*Dataset excerpts*.
-- ==== Sys2Proof/Machine/Read.lean ====
section
/-! DEFINITION. Reading the register pages: which page a view shows, the common header, the counters, and the value of every register of every block (R9, R10, R45, R56, R60, R92, R113 to R116, R142, R143, R153, R167, R168, R191, R221, R222, R246, R247, R284, R285, R304 to R306, R331, R332, R357 to R359, R399 to R402, R413, R428, R429, R460 to R468, R471, R473, R475, R476, R478, R479, R481 to R485). -/

namespace Sys2Proof.Machine

/-! ## Pages and views (R462 to R464, R475, R476, R478) -/

/-- The view is a PF region other than region 0. -/
def isTenantRegion (v : View) : Bool := isPf v && !isRegion0 v

/-- Pages that VFs and PF regions 1 to 63 do not have (R475). -/
def region0Page (p : Nat) : Bool := p == pNvm || p == pFul || p == pBdg || p == pDbg || (decide (0x20 ≤ p) && decide (p ≤ 0x31))

/-- A page is present in a view: ARG pages outside region 0 only for units that the domain holds (R475, R478); with both image slots refused the PF has the LKS page alone (R432). -/
def State.shows (s : State) (v : View) (p : Nat) : Bool :=
  if s.boot.phase = .romOnly then isRegion0 v && !s.pci.d3hot && p == pLks
  else s.viewOpen v && (blockOf p).isSome &&
    (isRegion0 v || (!region0Page p && (decide (p < 0x40) || (s.unitsOf (s.viewDom v p)).contains (p - 0x40))))

/-- All bits of BLK_EVENT that a page defines (R116, R144, R223, R248, R286, R305, R306, R333, R358, R359, R400, R402, R429, R460, R461, R477, R481, R483, R487). -/
def eventMask (p : Nat) : Nat :=
  if p = pTik then 0xFF else if p = pVec then 0x7 else if p = pVar then 0x1F else if p = pKvp then 0xF
  else if p = pUpd then 0x7 else if p = pBas then 0x3F else if p = pTir then 0x3F else if p = pNvm then 0x7
  else if p = pCol then 0x7 else if p = pPci then 0x1F else if p = pDom then 0x1F else if p = pLks then 0x3F
  else if p = pFul then 0x3 else if p = pPwr then 0xF else if p = pBdg then 0x7 else if p = pDbg then 0x1
  else if p = 0x10 then 0x1FF else if p ≤ 0x17 then 0x1FD else if p = 0x20 then 0x3F
  else if p ≤ 0x31 then 0x1F else 0x7

/-- Bits of BLK_EVENT that a view shows (R475, R476). -/
def viewEvents (v : View) (p : Nat) : Nat :=
  if isRegion0 v then eventMask p else if isPf v then regionEventMask p else vfEventMask p

/-- Where a view's CNT_MODE and frozen copy are kept: of VF n, and of each PF region (R468). -/
def modeCopy : View → Nat
  | .pf r => 64 + r.val
  | .vf n => n.val

/-! ## Counters (R10, R465, R468) -/

/-- Scope of counter `idx` of a page in a view that shows domain d; none where the view does not show it (R241, R332, R475, R476, R483, R484). -/
def counterScope (v : View) (p idx d : Nat) : Option Nat :=
  let r0 := isRegion0 v
  if 8 ≤ idx then none
  else if p = pTik then some (if idx ≤ 1 then dev else d)
  else if p = pVec then (if isTenantRegion v && idx != 2 then none else some d)
  else if p = pUpd then (if isTenantRegion v && idx != 1 && idx != 2 then none else some d)
  else if p = pVar ∨ p = pKvp ∨ p = pTir ∨ p = pDom ∨ p = pCol then some d
  else if p = pBas then (if r0 then some dev else if idx = 3 then some d else none)
  else if p = pPci then (if idx = 0 then some (if r0 then 0 else d) else if r0 then some dev else none)
  else if 0x40 ≤ p then some dev
  else if r0 then some dev else none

*To do*.
Starting at the line above that holds "if s.boot.phase = .romOnly" and ending at the line that holds "else if p = pCol", transcribe each line exactly and include no other lines.

*The answer*.
  if s.boot.phase = .romOnly then isRegion0 v && !s.pci.d3hot && p == pLks
  else s.viewOpen v && (blockOf p).isSome &&
    (isRegion0 v || (!region0Page p && (decide (p < 0x40) || (s.unitsOf (s.viewDom v p)).contains (p - 0x40))))

/-- All bits of BLK_EVENT that a page defines (R116, R144, R223, R248, R286, R305, R306, R333, R358, R359, R400, R402, R429, R460, R461, R477, R481, R483, R487). -/
def eventMask (p : Nat) : Nat :=
  if p = pTik then 0xFF else if p = pVec then 0x7 else if p = pVar then 0x1F else if p = pKvp then 0xF
  else if p = pUpd then 0x7 else if p = pBas then 0x3F else if p = pTir then 0x3F else if p = pNvm then 0x7
  else if p = pCol then 0x7 else if p = pPci then 0x1F else if p = pDom then 0x1F else if p = pLks then 0x3F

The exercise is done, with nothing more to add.